In response to the market challenges in developing new antimicrobial drugs, in 2021 U.S. senators Michael F. Bennet of Colorado and Todd Young of Indiana introduced the PASTEUR Act in Congress. The bipartisan bill would create an incentive program and government investment of $6 billion for the development of new antivirals and antibiotics—and give the government unlimited access to the drugs once they’re approved by the Food and Drug Administration. The bill was just reintroduced in April 2023, after more than 200 organizations, including PhRMA, signed a letter in support of the act in March.

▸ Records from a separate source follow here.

/-- What a NAND does with operands resolved alike in logically equal states, unless it takes an input. -/
theorem dispatch_respects (h : logicallyEqual s s') {g : Granularity} {fp : Addr} {o o' : Operands} {t : State}
    (hsrc : o'.src = o.src) (hdst : o'.dst = o.dst) (hst : logicallyEqual o.st o'.st)
    (hin : o.dst ≠ Config.params.inTrig) (ht : dispatch g fp s o = .next t) :
    ∃ t', dispatch g fp s' o' = .next t' ∧ logicallyEqual t t' := by
  have hcyc := cyclesLeft_of_logicallyEqual hst
  rcases dispatch_cases ht with ⟨hhold, rfl⟩ | ⟨hin', _⟩ | ⟨hout, hready, hc, rfl⟩ | ⟨hplain, hc, rfl⟩
  · refine ⟨s', dispatch_holds ?_, h⟩
    rw [hdst, portHolds_of_sameChannels hst.channels, hhold]
  · exact absurd hin' hin
  · have hready' : o'.st.outReady = true := by
      obtain ⟨_, _, hsame, _, _⟩ := hst.channels
      rw [hsame, hready]
    rw [dispatch_outTrig (hdst.trans hout), outTrigger_completes hready' ((hcyc _).mpr hc),
      logicalValue_of_logicallyEqual hst]
    have hread := logicallyEqual_reads hst (onlyReads_collapse _ Config.params.ioCell)
      (onlyReads_collapse _ Config.params.ioCell)
    have hc' := (cyclesLeft_of_onlyReads (onlyReads_collapse o.st Config.params.ioCell) _).mpr hc
    have hdone := logicallyEqual_retire
      (logicallyEqual_setFlag (logicallyEqual_emitByte hread (logicalValue o.st Config.params.ioCell)) ioFlag) fp hc'
    simp only [setFlag_cycle, emitByte_cycle, collapse_cycle] at hdone
    exact ⟨_, rfl, hdone⟩
  · rw [dispatch_plain (hdst ▸ hplain), nandProper_completes ((hcyc _).mpr hc), hsrc, hdst]
    refine ⟨_, rfl, logicallyEqual_nandNext hst g _ _ fp ?_⟩
    unfold cyclesLeft at hc ⊢
    omega

theorem nandTwo_of_fits {g : Granularity} {rs rd : Bool} {a b : Addr} {s : State} (h : fits s 5) :
    nandTwo g rs rd a b s = dispatch g (s.ip + BitVec.ofNat 16 5) s (operandsTwo s rs rd a b) := by
  rw [nandTwo, fallThrough_of_fits h]

theorem nandOne_of_fits {g : Granularity} {rs : Bool} {a : Addr} {s : State} (h : fits s 3) :
    nandOne g rs a s = dispatch g (s.ip + BitVec.ofNat 16 3) s (operandsOne s rs a) := by
  rw [nandOne, fallThrough_of_fits h]

theorem nandTwo_respects (h : logicallyEqual s s') {g : Granularity} {rs rd : Bool} {a b : Addr} {t : State}
    (hin : (operandsTwo s rs rd a b).dst ≠ Config.params.inTrig) (ht : nandTwo g rs rd a b s = .next t) :
    ∃ t', nandTwo g rs rd a b s' = .next t' ∧ logicallyEqual t t' := by
  by_cases hf : fits s 5
  · have hf' := (fits_of_logicallyEqual h 5).mpr hf
    rw [nandTwo_of_fits hf] at ht
    rw [nandTwo_of_fits hf', h.ip]
    refine dispatch_respects h ?_ ?_ ?_ hin ht
    · simp only [operandsTwo_src, effective_of_logicallyEqual h]
    · simp only [operandsTwo_dst, effective_of_logicallyEqual h]
    · exact logicallyEqual_reads h (onlyReads_operandsTwo s rs rd a b) (onlyReads_operandsTwo s' rs rd a b)
  · rw [nandTwo_of_not_fits hf] at ht
    cases ht
    exact ⟨_, nandTwo_of_not_fits (mt (fits_of_logicallyEqual h 5).mp hf), logicallyEqual_raiseFetchError h _⟩

theorem nandOne_respects (h : logicallyEqual s s') {g : Granularity} {rs : Bool} {a : Addr} {t : State}
    (hin : (operandsOne s rs a).dst ≠ Config.params.inTrig) (ht : nandOne g rs a s = .next t) :
    ∃ t', nandOne g rs a s' = .next t' ∧ logicallyEqual t t' := by
  by_cases hf : fits s 3
  · have hf' := (fits_of_logicallyEqual h 3).mpr hf
    rw [nandOne_of_fits hf] at ht
    rw [nandOne_of_fits hf', h.ip]
    refine dispatch_respects h ?_ ?_ ?_ hin ht
    · simp only [operandsOne_src, effective_of_logicallyEqual h]
    · simp only [operandsOne_dst, effective_of_logicallyEqual h]
    · exact logicallyEqual_reads h (onlyReads_operandsOne s rs a) (onlyReads_operandsOne s' rs a)
  · rw [nandOne_of_not_fits hf] at ht
    cases ht
    exact ⟨_, nandOne_of_not_fits (mt (fits_of_logicallyEqual h 3).mp hf), logicallyEqual_raiseFetchError h _⟩

theorem exec_respects (h : logicallyEqual s s') {i : Instr} {t : State}
    (hin : destination i s ≠ some Config.params.inTrig) (ht : exec i s = .next t) :
    ∃ t', exec i s' = .next t' ∧ logicallyEqual t t' := by
  cases i with
  | br | brR => exact branch_respects h ht
  | nandw | nandbit => exact nandTwo_respects h (fun hdst => hin (congrArg some hdst)) ht
  | nandwS | nandbitS => exact nandOne_respects h (fun hdst => hin (congrArg some hdst)) ht

theorem step_respects (h : logicallyEqual s s') {t : State}
    (hin : destination (instrAt s) s ≠ some Config.params.inTrig) (ht : step s = .next t) :
    ∃ t', step s' = .next t' ∧ logicallyEqual t t' := by
  have hctl : s'.ctl = s.ctl := h.status.1
  have hinstr := instrAt_of_logicallyEqual h
  have hr := onlyReads_readAll (fetchCells (instrAt s) s) s
  have hfetched := logicallyEqual_reads h hr (onlyReads_readAll (fetchCells (instrAt s') s') s')
  by_cases hrun : s.ctl = .running
  · have hrun' := hctl.trans hrun
    by_cases hip : s.ip = Config.params.haltAddr
    · rw [step_at_haltAddr hrun hip] at ht
      cases ht
      exact ⟨_, step_at_haltAddr hrun' (h.ip.trans hip), logicallyEqual_enterHalted h⟩
    · have hip' : s'.ip ≠ Config.params.haltAddr := h.ip.symm ▸ hip
      have hlen : instrLength (logicalValue s' s'.ip) = instrLength (logicalValue s s.ip) := by
        rw [← instrAt_length, ← instrAt_length, hinstr]
      by_cases hf : fits s (instrLength (logicalValue s s.ip))
      · rw [step_of_fits hrun hip hf] at ht
        rw [step_of_fits hrun' hip' (hlen ▸ (fits_of_logicallyEqual h _).mpr hf), hinstr, waits_of_logicallyEqual h]
        rw [hinstr] at hfetched
        by_cases hw : waits (instrAt s) s = true
        · rw [if_pos hw] at ht ⊢
          cases ht
          exact ⟨s', rfl, h⟩
        · rw [if_neg hw] at ht ⊢
          exact exec_respects hfetched (fun hdst => hin ((destination_of_onlyReads hr _).symm.trans hdst)) ht
      · rw [step_of_not_fits hrun hip hf] at ht
        cases ht
        exact ⟨_, step_of_not_fits hrun' hip' (hlen ▸ mt (fits_of_logicallyEqual h _).mp hf),
          logicallyEqual_raiseFetchError hfetched _⟩
  · rw [step_of_not_running hrun] at ht
    cases ht
    exact ⟨s', step_of_not_running (hctl ▸ hrun), h⟩

end Observed

end Sys2Proof.Machine

open Sys2Proof Sys2Proof.Machine

/-- Settles O39: the instruction at `IP` is `instrAt s`, and each stage of its step respects logical equality. -/
theorem stepsRespectLogicalEquality : Obligations.StepsRespectLogicalEquality :=
  fun s _ _ h hin ht => step_respects h (hin (instrAt s) (decode_instrBytes s)) ht
end

section
/-! PROOFS. Operands and instructions (40_fetch_decode R135, 41_branch R160 and R161, 42_nand_io R180 and R186 to R191), and decay as
a program sees it (70_reset R254, R256). -/

namespace Sys2Proof.Machine

/-! ### The NAND proper, by the form of its operands -/

theorem nandTwo_completes {g : Granularity} {rs rd : Bool} {a b : Addr} {s : State} (hf : fits s 5)
    (hc : cyclesLeft s (nandCost g + Config.params.decayPeriod)) (hplain : ¬ isTrigger (operandsTwo s rs rd a b).dst) :
    ∃ t, nandTwo g rs rd a b s = .next t ∧ NandDone (pointerCells rs a ++ pointerCells rd b) g
      (operandsTwo s rs rd a b).src (operandsTwo s rs rd a b).dst 5 s t := by
  have hr := onlyReads_operandsTwo s rs rd a b
  refine ⟨_, ?_, nandDone_nandNext hf hc⟩
  rw [nandTwo_of_fits hf, dispatch_plain hplain, nandProper_completes ((cyclesLeft_of_onlyReads hr _).mpr hc),
    operandsTwo_st]

theorem nandOne_completes {g : Granularity} {rs : Bool} {a : Addr} {s : State} (hf : fits s 3)
    (hc : cyclesLeft s (nandCost g + Config.params.decayPeriod)) (hplain : ¬ isTrigger (operandsOne s rs a).dst) :
    ∃ t, nandOne g rs a s = .next t ∧ NandDone (pointerCells rs a) g
      (operandsOne s rs a).dst (operandsOne s rs a).dst 3 s t := by
  have hr := onlyReads_operandsOne s rs a
  have hsame : (operandsOne s rs a).src = (operandsOne s rs a).dst := rfl
  refine ⟨_, ?_, nandDone_nandNext hf hc⟩
  rw [nandOne_of_fits hf, dispatch_plain hplain, nandProper_completes ((cyclesLeft_of_onlyReads hr _).mpr hc), hsame,
    operandsOne_st]

/-- A NAND proper of a cell with itself in its two forms, in either width: the two states differ in `IP` alone. -/
theorem nandTwo_self {g : Granularity} {a : Addr} {s t : State} (hf : fits s 5) (hplain : ¬ isTrigger a)
    (h : nandTwo g false false a a s = .next t) :
    ∃ u, nandOne g false a s = .next u ∧ t = { u with ip := s.ip + 5#16 } := by
  have hf3 : fits s 3 := by
    unfold fits at hf ⊢
    omega
  rw [nandTwo_of_fits hf, dispatch_plain hplain] at h
  obtain ⟨hc, rfl⟩ := nandProper_cases h
  refine ⟨nandNext g a a (s.ip + BitVec.ofNat 16 3) s, ?_, rfl⟩
  rw [nandOne_of_fits hf3, dispatch_plain hplain]
  exact nandProper_completes hc

/-! ### The result and `FLAG` of each width (42_nand_io R186, R188) -/

theorem nandByteResult_eq_zero_iff (x y : Byte) : nandByteResult x y = 0x00#8 ↔ x = 0xFF#8 ∧ y = 0xFF#8 := by
  have hones : 0xFF#8 = BitVec.allOnes 8 := rfl
  rw [nandByteResult, hones, ← BitVec.and_eq_allOnes_iff, BitVec.not_eq_comm]
  rfl

theorem getLsbD_resultBit_shifted (i : BitIndex) (r : Bool) {j : Nat} (hj : j < 8) :
    ((BitVec.ofBool r).setWidth 8 <<< i.toNat).getLsbD j = (r && decide (j = i.toNat)) := by
  rw [BitVec.getLsbD_shiftLeft, BitVec.getLsbD_setWidth, BitVec.getLsbD_ofBool]
  grind

/-- The mask of the result is the one a `Bit(i)` entry decays with. -/
theorem nandBitResult_eq_decayed_or (i : BitIndex) (x y : Byte) : nandBitResult i x y =
    decayed ⟨0#64, .bit i⟩ y ||| ((BitVec.ofBool (nandResultBit i x y)).setWidth 8 <<< i.toNat) := rfl

theorem getLsbD_nandBitResult (i : BitIndex) (x y : Byte) {j : Nat} (hj : j < 8) :
    (nandBitResult i x y).getLsbD j =
      if j = i.toNat then !(x.getLsbD j && y.getLsbD j) else y.getLsbD j := by
  rw [nandBitResult_eq_decayed_or, BitVec.getLsbD_or, getLsbD_decayed_bit rfl y hj, getLsbD_resultBit_shifted i _ hj]
  by_cases hji : j = i.toNat
  · simp [hji, nandResultBit]
  · simp [hji]

theorem NandDone.onlyCellWritten {cells : List Addr} {g : Granularity} {x y : Addr} {len : Nat} {s t : State}
    (h : NandDone cells g x y len s t) : onlyCellWritten y s t :=
  fun a ha => kept_of_readExactly (h.others a ha)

If the bill passes, researchers will still be in a race against time to develop new antibiotics against the most dangerous drug-resistant pathogens—and that’s where AI could be critical. The FDA recently released a paper to facilitate discussion among developers, manufacturers, regulators, academic groups and other stakeholders on the use of AI and machine learning throughout the drug-development process.
AI has been getting a lot of negative attention lately for the ways it could be misused, but it could also be a very powerful tool in helping us solve some of our most pressing challenges.
“I’m very hopeful,” Collins says. “I think our AI tools, our technology platforms to discover, design and develop new antibiotics, are expanding with each year.”